The benefit of this feature is that you can break labeled blocks even if you are in a deeper block, which is a problem we encountered with ideas 1 and 2 (break and return).

The backwards compatibility issue is that the compiler may mistake break <value> with break <label>. For example, what happens here:

foo: {
  const foo = getSomeValue()
  const bar = do {
    break foo; // What's being broken? Is the label being broken, or is do block being terminated with the constant foo as its output?
  }
}

Since few people use labeled blocks, and giving your block label and variable the same name is a bad idea anyway, this shouldn't be too much of an issue.

break do <value>

This is the most verbose, but it is also the most expressive. Writing break do clearly indicates an intent to terminate the do block, not some other block. The only drawback is the mild verbosity (all that trouble for a simple do expression? Really?), but that's not too bad in my opinion.

Conclusion(ish)

I chose order in which I presented the terminator options to you for a reason, that being so you could hopefully understand my thought process. I'm not certain which option is the best, but so far I'm leaning toward break do simply because of its expressiveness (its semantic function is literally in the name). I'm eager to hear your take on this, and we will probably disagree, but at least now you understand my reasoning.

Addendum

There is one other big possibility I forgot: completely new syntax. There are a bunch of unused characters/character combinations to choose from, but I feel like none of these are a good option, because it would be steepen the learning curve excessively. While somebody unfamiliar with the do block could at least sort of deduce what the other terminator options mean, (especially the ultra-expressive break do), if they saw some new operator-looking-thing in an expression that was already foreign to them, that would probably give them a headache. For example:

// Pretend the new terminator is '->'
const foo = do {
  const x = f()
  x++
  -> x * 5 // ????? Developer is thinking: What the heck is this '->' crap?
}
pitaj commented 6 years ago

An explicit terminator of some kind (not necessarily return) would greatly improve readability.

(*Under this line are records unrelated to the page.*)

-- ==== Sys2Proof/Certificates/Slice0/Obligations.lean ====
section
/-! DEFINITION. The statements for the provers. Each says which rule of the spec it formalises, and where it rests on a choice of
the model it names the log entry. Names: `s` the state before, `t` the state after; `w` the first word of a command. -/

section
open Sys2Proof Sys2Proof.Machine Sys2Proof.Config

/-! ## Encoding and fetching -/

/-- R301: the opcode is bits 61:56 of the word at the cursor, the cursor moves by its LEN, then the command runs; with fewer
words left the engine has no step (the model's named stop `stuck`, log entry 4). -/
def Obligations.StepRunsDecodedCommand : Prop :=
  ∀ s : State,
    (∀ (w : Word64) (rest : List Word64), s.cmds.drop s.cmdIndex = w :: rest →
      (cmdLen (w.extractLsb' 56 6) ≤ rest.length + 1 →
        step s = exec (decodeCmd (w :: rest)) { s with cmdIndex := s.cmdIndex + cmdLen (w.extractLsb' 56 6) }) ∧
      (rest.length + 1 < cmdLen (w.extractLsb' 56 6) → step s = .fault .stuck)) ∧
    (s.cmds.drop s.cmdIndex = [] → step s = .fault .stuck)

/-- R302: the length of every opcode, as a table and by its bits. -/
def Obligations.CommandLengths : Prop :=
  cmdLen 0x08 = 4 ∧ cmdLen 0x09 = 6 ∧ cmdLen 0x0A = 12 ∧ cmdLen 0x0B = 14 ∧ cmdLen 0x0C = 12 ∧ cmdLen 0x0D = 14 ∧
    cmdLen 0x0E = 20 ∧ cmdLen 0x0F = 22 ∧ cmdLen 0x24 = 2 ∧ cmdLen 0x25 = 2 ∧
    (∀ op : BitVec 6, ¬(0x08 ≤ op.toNat ∧ op.toNat ≤ 0x0F) → op ≠ 0x24 → op ≠ 0x25 → cmdLen op = 1) ∧
    (∀ op : BitVec 6, 0x08 ≤ op.toNat ∧ op.toNat ≤ 0x0F →
      cmdLen op = 4 + (if op.getLsbD 2 then 8 else 0) + (if op.getLsbD 1 then 8 else 0) + (if op.getLsbD 0 then 2 else 0))

/-- Decoding an encoded command gives it back, every operand at every value, whatever words follow (R300, R302, R304, R306,
R310 to R321). -/
def Obligations.DecodeEncodeAgree : Prop :=
  ∀ (i : Instr) (rest : List Word64), i.wf = true → decode (encode i ++ rest) = .ok (i, cmdLen i.op)

/-- Every list of words that is long enough decodes (no opcode is illegal, R306), to a well-formed command of the opcode in
bits 61:56, of that opcode's length (R300, R302, R305). -/
def Obligations.EveryWordDecodes : Prop :=
  ∀ (w : Word64) (rest : List Word64), cmdLen (w.extractLsb' 56 6) ≤ rest.length + 1 →
    ∃ i : Instr, decode (w :: rest) = .ok (i, cmdLen (w.extractLsb' 56 6)) ∧ i.wf = true ∧ i.op = w.extractLsb' 56 6

/-- R307 for the one-word commands, and R300's bits 63:62: two words that agree on the opcode and on the fields the layout
names decode to the same command. -/
def Obligations.UnnamedBitsAreIgnored : Prop :=
  ∀ (w w' : Word64) (rest rest' : List Word64), cmdLen (w.extractLsb' 56 6) = 1 →
    (∀ f ∈ fld 56 (decodeCmd (w :: rest)).op :: (decodeCmd (w :: rest)).fields,
      w'.extractLsb' f.lo f.len = w.extractLsb' f.lo f.len) →
    decodeCmd (w' :: rest') = decodeCmd (w :: rest)

/-- R1207: an engine with too few words has no step; once the host has supplied the rest of the command, the next step runs
it, from the state the engine had. That "no step" is the fault `stuck`, and that the host supplies words by `State.supply`, is the
model's choice (log entry 4). -/
def Obligations.SuppliedWordsResumeTheEngine : Prop :=
  ∀ (s : State) (i : Instr) (ws : List Word64), i.wf = true → s.cmdIndex ≤ s.cmds.length → ws ≠ [] →
    s.cmds.drop s.cmdIndex ++ ws = encode i →
    step s = .fault .stuck ∧
      step (s.supply ws) = exec i { s with cmds := s.cmds ++ ws, cmdIndex := s.cmdIndex + cmdLen i.op }

/-- Words written out from the layouts of section 3 of 30_encoding.md, of every family: those of 95_test_vectors.md section 2,
and a load, a triangle and a texture rectangle written from R315, R317, R318 and R321. -/
def Obligations.SampleWordsDecode : Prop :=
  decode [0x00FFFFFFFFFFFFFF] = .ok (.nop, 1) ∧
    decode [0x2900000000000000] = .ok (.syncFull, 1) ∧
    decode [0x3100000000000000] = .ok (.unassigned31, 1) ∧
    decode [0x38000000FF804020] = .ok (.setFogColor { r := 255, g := 128, b := 64, a := 32 }, 1) ∧
    decode [0x2A10010080108010] = .ok (.setKeyGb 0x100 0x100 0x80 0x10 0x80 0x10, 1) ∧
    decode [0x2D000000005003C0] = .ok (.setScissor { xh := 0, yh := 0, xl := 1280, yl := 960 } false false, 1) ∧
    decode [0x3F10013F00100000] =
      .ok (.setColorImage { format := 0, size := .b16, width := 320, address := 0x100000 }, 1) ∧
    decode [0x320000000007C07C] = .ok (.setTileSize 0 { sl := 0, tl := 0, sh := 124, th := 124 }, 1) ∧
    decode [0x340000000707C07C] = .ok (.loadTile 7 { sl := 0, tl := 0, sh := 124, th := 124 }, 1) ∧
    decode [0x3604C04C00028028] = .ok (.fillRect { xl := 76, yl := 76, xh := 40, yh := 40 }, 1) ∧
    decode [0x2404C04C03028028, 0x0020FFE00400FC00] =
      .ok (.texRect { xl := 76, yl := 76, xh := 40, yh := 40 } 3 { s := 0x20, t := 0xFFE0, dsdx := 0x400, dtdy := 0xFC00 }, 2) ∧
    decode [0x09953FFF012C00C8, 0x0FFF00003FFF0000, 0x0000800000000001, 0x0000900000000002, 0x123456789ABCDEF0,
        0x0000000100000002] =
      .ok (.triFillZ
        { flip := true, maxLevel := 2, tile := 5, yl := 0x3FFF, ym := 300, yh := 200, xl := 0xFFF0000, dxldy := 0x3FFF0000,
          xh := 0x8000, dxhdy := 1, xm := 0x9000, dxmdy := 2 }
        { v := 0x12345678, dx := 0x9ABCDEF0, de := 1, dy := 2 }, 6)

/-! ## The control-plane commands: where each field comes from, and the whole next state -/

/-- R410, R311, and the codes of the enumerated fields (R105, R116). -/
def Obligations.SetOtherModesWritesEveryField : Prop :=
  (∀ (w : Word64) (rest : List Word64), w.extractLsb' 56 6 = 0x2F →
    decodeCmd (w :: rest) = .setOtherModes
      { atomicPrim := w.getLsbD 55, cycleType := .ofBits (w.extractLsb' 52 2), perspTexEn := w.getLsbD 51,
        detailTexEn := w.getLsbD 50, sharpenTexEn := w.getLsbD 49, texLodEn := w.getLsbD 48, enTlut := w.getLsbD 47,
        tlutType := w.getLsbD 46, sampleType := w.getLsbD 45, midTexel := w.getLsbD 44, biLerp0 := w.getLsbD 43,
        biLerp1 := w.getLsbD 42, convertOne := w.getLsbD 41, keyEn := w.getLsbD 40,
        rgbDitherSel := .ofBits (w.extractLsb' 38 2), alphaDitherSel := .ofBits (w.extractLsb' 36 2),
        blend0 := { m1a := w.extractLsb' 30 2, m1b := w.extractLsb' 26 2, m2a := w.extractLsb' 22 2, m2b := w.extractLsb' 18 2 },
        blend1 := { m1a := w.extractLsb' 28 2, m1b := w.extractLsb' 24 2, m2a := w.extractLsb' 20 2, m2b := w.extractLsb' 16 2 },
        forceBlend := w.getLsbD 14, alphaCvgSelect := w.getLsbD 13, cvgTimesAlpha := w.getLsbD 12,
        zMode := .ofBits (w.extractLsb' 10 2), cvgDest := .ofBits (w.extractLsb' 8 2), colorOnCvg := w.getLsbD 7,
        imageReadEn := w.getLsbD 6, zUpdateEn := w.getLsbD 5, zCompareEn := w.getLsbD 4, antialiasEn := w.getLsbD 3,
        zSourceSel := w.getLsbD 2, ditherAlphaEn := w.getLsbD 1, alphaCompareEn := w.getLsbD 0 }) ∧
    (∀ (m : OtherModes) (s : State), exec (.setOtherModes m) s = .next { s with regs := { s.regs with om := m } }) ∧
    [CycleType.ofBits 0, .ofBits 1, .ofBits 2, .ofBits 3] = [.oneCycle, .twoCycle, .copy, .fill] ∧
      [PixSize.ofBits 0, .ofBits 1, .ofBits 2, .ofBits 3] = [.b4, .b8, .b16, .b32] ∧
      [ZMode.ofBits 0, .ofBits 1, .ofBits 2, .ofBits 3] = [.opaqueZ, .interpenetrating, .transparent, .decal] ∧
      [CvgDest.ofBits 0, .ofBits 1, .ofBits 2, .ofBits 3] = [.clamp, .wrap, .zap, .save] ∧
      [RgbDitherSel.ofBits 0, .ofBits 1, .ofBits 2, .ofBits 3] = [.magic, .bayer, .noise, .none] ∧
      [AlphaDitherSel.ofBits 0, .ofBits 1, .ofBits 2, .ofBits 3] = [.pattern, .inverted, .noise, .none]

/-- R411, R312. -/
def Obligations.SetCombineWritesEverySelector : Prop :=
  (∀ (w : Word64) (rest : List Word64), w.extractLsb' 56 6 = 0x3C →
    decodeCmd (w :: rest) = .setCombine
      { c0 := { subArgb := w.extractLsb' 52 4, subBrgb := w.extractLsb' 28 4, mulRgb := w.extractLsb' 47 5,
                addRgb := w.extractLsb' 15 3, subAa := w.extractLsb' 44 3, subBa := w.extractLsb' 12 3,
                mulA := w.extractLsb' 41 3, addA := w.extractLsb' 9 3 },
        c1 := { subArgb := w.extractLsb' 37 4, subBrgb := w.extractLsb' 24 4, mulRgb := w.extractLsb' 32 5,
                addRgb := w.extractLsb' 6 3, subAa := w.extractLsb' 21 3, subBa := w.extractLsb' 3 3,
                mulA := w.extractLsb' 18 3, addA := w.extractLsb' 0 3 } }) ∧
    ∀ (m : CombineMode) (s : State), exec (.setCombine m) s = .next { s with regs := { s.regs with cc := m } }

/-- R412 to R416, R310: the four colours, the primitive's LOD values, the fill word. -/
def Obligations.ColourCommandsWriteTheirRegisters : Prop :=
  (∀ (w : Word64) (rest : List Word64),
    let c : Rgba8 := { r := w.extractLsb' 24 8, g := w.extractLsb' 16 8, b := w.extractLsb' 8 8, a := w.extractLsb' 0 8 }
    (w.extractLsb' 56 6 = 0x38 → decodeCmd (w :: rest) = .setFogColor c) ∧
      (w.extractLsb' 56 6 = 0x39 → decodeCmd (w :: rest) = .setBlendColor c) ∧
      (w.extractLsb' 56 6 = 0x3A → decodeCmd (w :: rest) = .setPrimColor (w.extractLsb' 40 5) (w.extractLsb' 32 8) c) ∧
      (w.extractLsb' 56 6 = 0x3B → decodeCmd (w :: rest) = .setEnvColor c) ∧
      (w.extractLsb' 56 6 = 0x37 → decodeCmd (w :: rest) = .setFillColor (w.extractLsb' 0 32))) ∧
    ∀ (s : State) (c : Rgba8) (lodMin : BitVec 5) (lodFrac : BitVec 8) (f : BitVec 32),
      exec (.setFogColor c) s = .next { s with regs := { s.regs with fogColor := c } } ∧
        exec (.setBlendColor c) s = .next { s with regs := { s.regs with blendColor := c } } ∧
        exec (.setPrimColor lodMin lodFrac c) s =
          .next { s with regs := { s.regs with primLodMin := lodMin, primLodFrac := lodFrac, primColor := c } } ∧
        exec (.setEnvColor c) s = .next { s with regs := { s.regs with envColor := c } } ∧
        exec (.setFillColor f) s = .next { s with regs := { s.regs with fillColor := f } }

/-- R417, R418, R419, R420, R316: SET_KEY_R and SET_KEY_GB leave each other's channels, bit 31 of SET_PRIM_DEPTH's word is not
read. -/
def Obligations.KeyConvertAndDepthCommandsWriteTheirRegisters : Prop :=
  ((∀ (w : Word64) (rest : List Word64),
    (w.extractLsb' 56 6 = 0x2B →
      decodeCmd (w :: rest) = .setKeyR (w.extractLsb' 16 12) (w.extractLsb' 8 8) (w.extractLsb' 0 8)) ∧
      (w.extractLsb' 56 6 = 0x2A →
        decodeCmd (w :: rest) = .setKeyGb (w.extractLsb' 44 12) (w.extractLsb' 32 12) (w.extractLsb' 24 8)
          (w.extractLsb' 16 8) (w.extractLsb' 8 8) (w.extractLsb' 0 8))) ∧
    ∀ (s : State) (wr wg wb : BitVec 12) (cr sr cg sg cb sb : BitVec 8),
      exec (.setKeyR wr cr sr) s =
          .next { s with regs := { s.regs with
            keyWidth := { s.regs.keyWidth with r := wr }, keyCenter := { s.regs.keyCenter with r := cr },
            keyScale := { s.regs.keyScale with r := sr } } } ∧
        exec (.setKeyGb wg wb cg sg cb sb) s =
          .next { s with regs := { s.regs with
            keyWidth := { s.regs.keyWidth with g := wg, b := wb }, keyCenter := { s.regs.keyCenter with g := cg, b := cb },
            keyScale := { s.regs.keyScale with g := sg, b := sb } } }) ∧
  ((∀ (w : Word64) (rest : List Word64),
    (w.extractLsb' 56 6 = 0x2C →
      decodeCmd (w :: rest) = .setConvert (w.extractLsb' 45 9) (w.extractLsb' 36 9) (w.extractLsb' 27 9)
        (w.extractLsb' 18 9) (w.extractLsb' 9 9) (w.extractLsb' 0 9)) ∧
      (w.extractLsb' 56 6 = 0x2E → decodeCmd (w :: rest) = .setPrimDepth (w.extractLsb' 16 15) (w.extractLsb' 0 16))) ∧
    ∀ (s : State) (k0 k1 k2 k3 k4 k5 : BitVec 9) (z : BitVec 15) (dz : BitVec 16),
      exec (.setConvert k0 k1 k2 k3 k4 k5) s =
          .next { s with regs := { s.regs with k0 := k0, k1 := k1, k2 := k2, k3 := k3, k4 := k4, k5 := k5 } } ∧
        exec (.setPrimDepth z dz) s = .next { s with regs := { s.regs with primZ := z, primDz := dz } })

I just want to say that I do not at all agree with this. In fact, I believe it defeats the purpose of do expressions if required to return a value.

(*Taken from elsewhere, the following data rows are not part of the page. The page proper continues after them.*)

/-- R318, words 1 to 3. -/
theorem edgePair_field (x : BitVec 28) (d : BitVec 30) :
    field (pack [fld 32 x, fld 0 d]) 32 28 = x ∧ field (pack [fld 32 x, fld 0 d]) 0 30 = d := by
  have h := field_named (fs := [fld 32 x, fld 0 d]) rfl
  simp only [h 32 28 rfl, h 0 30 rfl]
  simp [lookupField, fld]

/-- R318. -/
theorem decodeEdge_encode (op : BitVec 6) (e : EdgeCoeffs) (ws : List Word64) :
    decodeEdge (encodeEdge op e ++ ws) = e ∧ opcode (wordAt (encodeEdge op e ++ ws) 0) = op := by
  have h := field_named (fs := [fld 56 op, flag 55 e.flip, fld 51 e.maxLevel, fld 48 e.tile, fld 32 e.yl, fld 16 e.ym,
    fld 0 e.yh]) rfl
  have hb := bit_named (fs := [fld 56 op, flag 55 e.flip, fld 51 e.maxLevel, fld 48 e.tile, fld 32 e.yl, fld 16 e.ym,
    fld 0 e.yh]) rfl
  unfold decodeEdge encodeEdge packOp opcode
  simp only [wordAt, List.cons_append, List.nil_append, List.getD_cons_zero, List.getD_cons_succ, h 51 3 rfl, h 48 3 rfl,
    h 32 14 rfl, h 16 14 rfl, h 0 14 rfl, h 56 6 rfl, hb 55 rfl, edgePair_field]
  simp [lookupField, fld, flag]

/-- The two halves of an attribute value make it (R319). -/
theorem halves_append (v : BitVec 32) : intHalf v ++ fracHalf v = v := by
  unfold intHalf fracHalf
  apply BitVec.eq_of_getLsbD_eq
  intro i hi
  simp only [BitVec.getLsbD_append, BitVec.getLsbD_extractLsb']
  by_cases h : i < 16
  · simp [h]
  · have h1 : i - 16 < 16 := by omega
    have h2 : 16 + (i - 16) = i := by omega
    simp [h, h1, h2]

theorem decodeChannels_encode (pre post : List Word64) (a b c d : Coeff) :
    decodeChannel (pre ++ (encodeChannels a b c d ++ post)) pre.length 48 = a ∧
    decodeChannel (pre ++ (encodeChannels a b c d ++ post)) pre.length 32 = b ∧
    decodeChannel (pre ++ (encodeChannels a b c d ++ post)) pre.length 16 = c ∧
    decodeChannel (pre ++ (encodeChannels a b c d ++ post)) pre.length 0 = d := by
  have h : ∀ k,
      wordAt (pre ++ (encodeChannels a b c d ++ post)) (pre.length + k) = wordAt (encodeChannels a b c d ++ post) k := by
    intro k
    simp [wordAt, List.getElem?_append_right]
  have h0 := h 0
  rw [Nat.add_zero] at h0
  unfold decodeChannel
  rw [h0, h 1, h 2, h 3, h 4, h 5, h 6, h 7]
  simp [wordAt, encodeChannels, fourHalves_field, halves_append]

theorem decodeShade_encode (pre post : List Word64) (c : ShadeCoeffs) :
    decodeShade (pre ++ (encodeShade c ++ post)) pre.length = c := by
  obtain ⟨h1, h2, h3, h4⟩ := decodeChannels_encode pre post c.r c.g c.b c.a
  simp only [decodeShade, encodeShade, h1, h2, h3, h4]

theorem decodeTexCoeffs_encode (pre post : List Word64) (t : TexCoeffs) :
    decodeTexCoeffs (pre ++ (encodeTexCoeffs t ++ post)) pre.length = t := by
  obtain ⟨h1, h2, h3, _⟩ := decodeChannels_encode pre post t.s t.t t.w Coeff.zero
  simp only [decodeTexCoeffs, encodeTexCoeffs, h1, h2, h3]

/-- R321. -/
theorem decodeDepth_encode (pre : List Word64) (z : Coeff) : decodeDepth (pre ++ encodeDepth z) pre.length = z := by
  have h : ∀ k, wordAt (pre ++ encodeDepth z) (pre.length + k) = wordAt (encodeDepth z) k := by
    intro k
    simp [wordAt, List.getElem?_append_right]
  have h0 := h 0
  rw [Nat.add_zero] at h0
  unfold decodeDepth
  rw [h0, h 1]
  simp only [wordAt, encodeDepth, List.getD_cons_zero, List.getD_cons_succ, twoWords_field]

end Sys2Proof
end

eloytoro commented 6 years ago

I believe it defeats the purpose of do expressions if required to return a value.

I'd like to hear more about that, in my view, if anything, its the complete opposite, after all do expressions will evaluate to a value, so it feels natural to imperatively declare which expression to eval to, right?

I think that the idea of evaling to the last expression will force developers to start thinking about what statements eval to in the language, which is something most people don't bother with, which adds unnecessary complexity

@kylejlin not sure what youre aiming at with those examples, they're all versions of the same thing, also return inside do statements are not ambiguous, its as if you were confused by a function inside of another function, thinking that somehow the parser would screw up and mix it up with the enclosing function.

maybe this has to be taken to a different issue, as the discussion is more about introducing (or not) a mechanism to immediately resolve do expressions to a value.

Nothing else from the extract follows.